Activity =
Check each line below for the word "forwarded", then please report how many lines have it and nothing more.

Records shown =
# # # # #

/-- OFFER of a MARK parcel, for every state of its lane and every kind that does not start or end a reel (R20, R21, R24,
R61): placed in the mark list, forwarded directly, lost to a full list (its answer discard: log 11), discarded, or
waiting. -/
def Obligations.OfferedMarksAreAnswered : Prop :=
  ∀ (s : State) (l : LaneId) (k : MarkKind) (n : SeqNum) (o : Nat) (v : Word) (rest : List InParcel) (ln : Lane)
    (forwarded : Lane → State),
    OfferReady s (.mark l k n o v) rest → ln = s.lane l →
    (∀ x : Lane, forwarded x =
      (let t : State := s.headActedOn l x rest .taken;
        { t with delivery := { t.delivery with samples := t.delivery.samples ++ [.mark l k n o v] } })) →
      (ln.state = .off ∨ ln.state = .draining .off →
          exec .offer s = .next (s.headActedOn l (ln.counted .unclaimed 1) rest .discards))
      ∧ (ln.state = .armed → k ≠ .reelStart →
          exec .offer s = .next (s.headActedOn l (ln.counted .armedDiscards 1) rest .discards))
      ∧ (ln.state = .running true ∨ ln.state = .draining .armed →
          exec .offer s = .next { s with intake := { s.intake with headWaiting := true } })
      ∧ (ln.state = .running false → k = .splice ∨ k = .speed ∨ k = .cue → ln.config.route ≠ .echo →
          ln.config.route ≠ .check →
            (8 ≤ ln.marks.length →
              exec .offer s = .next
                ((s.headActedOn l (ln.counted .markListFull 1) rest .discards).issue
                  (noticeOf .markListFull (some l) n k.code)))
            ∧ (ln.marks.length < 8 → k = .splice ∧ ln.config.route = .restore ∧ ¬ ln.inOrder n →
                exec .offer s = .next
                  ((s.headActedOn l
                    { (ln.counted .marksAccepted 1).counted .lateSplices 1 with
                      marks := ln.marks ++ [{ kind := k, seq := n, offset := o, value := v, spanPending := false }] }
                    rest .taken).issue (noticeOf .spliceLate (some l) n 0)))
            ∧ (ln.marks.length < 8 → ¬ (k = .splice ∧ ln.config.route = .restore ∧ ¬ ln.inOrder n) →
                exec .offer s = .next
                  (s.headActedOn l
                    { ln.counted .marksAccepted 1 with
                      marks := ln.marks ++
                        [{ kind := k, seq := n, offset := o, value := v
                           spanPending := decide (k = .splice ∧ ln.config.route = .restore) }] }
                    rest .taken)))
      ∧ ((ln.state = .running false ∧ (ln.config.route = .echo ∨ ln.config.route = .check)) ∨ ln.state = .stalled →
          32 ≤ s.delivery.samples.length →
            exec .offer s = .next { s with intake := { s.intake with headWaiting := true } })
      ∧ (ln.state = .running false → ln.config.route = .echo ∨ ln.config.route = .check → k ≠ .reelEnd →
          s.delivery.samples.length < 32 →
            exec .offer s = .next (forwarded (ln.counted .marksAccepted 1)))
      ∧ (ln.state = .stalled → s.delivery.samples.length < 32 →
          (k = .reelStart ∨ k = .speed ∨ k = .cue →
            exec .offer s = .next (forwarded (ln.counted .marksAccepted 1)))
          ∧ (k = .splice →
              exec .offer s = .next
                ((forwarded ((ln.counted .marksAccepted 1).counted .lateSplices 1)).issue
                  (noticeOf .spliceLate (some l) n 0)))
          ∧ (k = .reelEnd →
              exec .offer s = .next
                ((forwarded
                  { ln.counted .marksAccepted 1 with
                    state := .armed, timer := { remaining := ln.timer.remaining, counting := false } }).issue
                  (noticeOf .laneArmed (some l) 0 0))))

/-- OFFER of a REEL_START or REEL_END mark to a RUNNING lane (R20 to R23, R42). REEL_START is placed like another mark
and sets restart pending where the lane's profile calls for it; so it does when a full mark list loses it (R21, R42).
REEL_END begins a drain toward ARMED: in the event the lane becomes ARMED if no held work is left, and else stays
DRAINING, with no run growing. On every route, a lane with nothing held forwards the mark, becomes ARMED and issues
LANE_ARMED beside what its leaving RUNNING brings about (R38, R128). Two things are the model's own: that the offer of a
mark lost to a full list counts as a discard (log 11), and that LANE_ARMED comes after HUM_SWAPPED and CHECK_LOST (log
9). -/
def Obligations.ReelMarksActOnARunningLane : Prop :=
  ∀ (s : State) (l : LaneId) (n : SeqNum) (o : Nat) (v : Word) (rest : List InParcel) (ln : Lane),
    ln = s.lane l → ln.state = .running false →
      (OfferReady s (.mark l .reelStart n o v) rest → ln.config.route ≠ .echo → ln.config.route ≠ .check →
        ∀ hum : LaneHum,
          hum =
            { ln.hum with
              restart :=
                ln.hum.restart
                  || decide (ln.config.route = .restore
                    ∧ ∃ k : ProfileId, ln.config.humProfile = some k ∧ (s.profile k).resync = .reelStart) } →
            (ln.marks.length < 8 →
              exec .offer s = .next
                (s.headActedOn l
                  { ln.counted .marksAccepted 1 with
                    marks := ln.marks ++ [{ kind := .reelStart, seq := n, offset := o, value := v, spanPending := false }]
                    hum := hum } rest .taken))
            ∧ (8 ≤ ln.marks.length →
                exec .offer s = .next
                  ((s.headActedOn l { ln.counted .markListFull 1 with hum := hum } rest .discards).issue
                    (noticeOf .markListFull (some l) n 1))))
      ∧ (OfferReady s (.mark l .reelEnd n o v) rest →
          (ln.config.route ≠ .echo → ln.config.route ≠ .check →
            ∀ c : IntakeCounter, c = (if ln.marks.length < 8 then .taken else .discards) →
              ∃ t, exec .offer s = .next t
                ∧ ((t.lane l).state = .armed ∨ (t.lane l).state = .draining .armed)
                ∧ ((t.lane l).state = .armed ↔
                    (t.lane l).held = [] ∧ (t.lane l).assembly = .empty ∧ (t.lane l).marks = [])
                ∧ (t.lane l).counter .marksAccepted
                    = satBump (ln.counter .marksAccepted) (if ln.marks.length < 8 then 1 else 0)
                ∧ (t.lane l).counter .markListFull
                    = satBump (ln.counter .markListFull) (if ln.marks.length < 8 then 0 else 1)
                ∧ (∀ r ∈ (t.lane l).det.runs, r.growing = false)
                ∧ (t.lane l).allocation = ln.allocation ∧ (t.lane l).expected = ln.expected
                ∧ (t.lane l).timer = { remaining := ln.timer.remaining, counting := false }
                ∧ OtherLanesKept s t l ∧ ProfilesAfterLeaving s t l
                ∧ WorkKept { s with intake := s.intake.headGone rest c } t l)
          ∧ (ln.held = [] → ln.det.runs = [] → ln.assembly = .empty → ln.marks = [] → s.delivery.samples.length < 32 →
              exec .offer s = .next
                (State.issue
                  (State.leftBy
                    { s.headActedOn l
                        { ln.counted .marksAccepted 1 with
                          state := .armed
                          timer := { remaining := ln.timer.remaining, counting := false }
                          det :=
                            { ln.det with
                              calmCount := 0, calmStart := none, forcedRemainder := 0
                              forcedCauses :=
                                { detected := false, splice := false, junction := false, conceal := false } } }
                        rest .taken with
                      delivery := { s.delivery with samples := s.delivery.samples ++ [.mark l .reelEnd n o v] } }
                    l ln.hum.profile)
                  (noticeOf .laneArmed (some l) 0 0))))

/-- OFFER of a REEL_START mark to an ARMED lane (R8, R20, R22, R42, R49, R106, R120): the lane enters RUNNING with its
positions, history, last entered value, gate and starvation timer begun afresh, and an attached generator restarts its
sequence. On a route with a hold line the mark stands at the tail of the mark list, or is lost to a full one (R21;
counted as a discard: log 11). On route ECHO or CHECK the mark is forwarded directly in the same event, or, with the
sample queue full, waits with the lane still ARMED. -/
def Obligations.ReelStartStartsAnArmedLane : Prop :=
  (∀ (s : State) (l : LaneId) (n : SeqNum) (o : Nat) (v : Word) (rest : List InParcel) (ln : Lane),
    OfferReady s (.mark l .reelStart n o v) rest → ln = s.lane l → ln.state = .armed →
    ln.config.route ≠ .echo → ln.config.route ≠ .check → ln.marks.length < 8 →
      exec .offer s = .next
        { s.headActedOn l
            { ln.counted .marksAccepted 1 with
              state := .running false
              expected := none
              nextPosition := 0
              timer :=
                { remaining := ln.config.starvationTime, counting := decide (ln.config.starvationTime ≠ 0) }
              marks := ln.marks ++ [{ kind := .reelStart, seq := n, offset := o, value := v, spanPending := false }]
              hum :=
                { ln.hum with
                  restart :=
                    ln.hum.restart
                      || decide (ln.config.route = .restore
                        ∧ ∃ k : ProfileId, ln.config.humProfile = some k ∧ (s.profile k).resync = .reelStart) }
              det := { ln.det with h1 := 0, h2 := 0, valid := 0, lastEntered := none }
              gate := .opened } rest .taken with
          generator :=
            if s.generator.lane = some l then { s.generator with next := s.generator.setting.first }
            else s.generator })
  ∧ ∀ (s : State) (l : LaneId) (n : SeqNum) (o : Nat) (v : Word) (rest : List InParcel) (ln : Lane) (g : Generator),
    OfferReady s (.mark l .reelStart n o v) rest → ln = s.lane l → ln.state = .armed →
    g = (if s.generator.lane = some l then { s.generator with next := s.generator.setting.first } else s.generator) →
      (ln.config.route ≠ .echo → ln.config.route ≠ .check → 8 ≤ ln.marks.length →
          exec .offer s = .next
            (State.issue
              { s.headActedOn l
                  { ln.started.counted .markListFull 1 with
                    hum :=
                      { ln.hum with
                        restart :=
                          ln.hum.restart
                            || decide (ln.config.route = .restore
                              ∧ ∃ k : ProfileId, ln.config.humProfile = some k ∧ (s.profile k).resync = .reelStart) } }
                  rest .discards with generator := g }
              (noticeOf .markListFull (some l) n 1)))
      ∧ (ln.config.route = .echo ∨ ln.config.route = .check →
          (s.delivery.samples.length < 32 →
            exec .offer s = .next
              { s.headActedOn l (ln.started.counted .marksAccepted 1) rest .taken with
                generator := g
                delivery := { s.delivery with samples := s.delivery.samples ++ [.mark l .reelStart n o v] } })
          ∧ (32 ≤ s.delivery.samples.length →
              exec .offer s = .next { s with intake := { s.intake with headWaiting := true } }))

# # # # #

Solution for this exercise =
8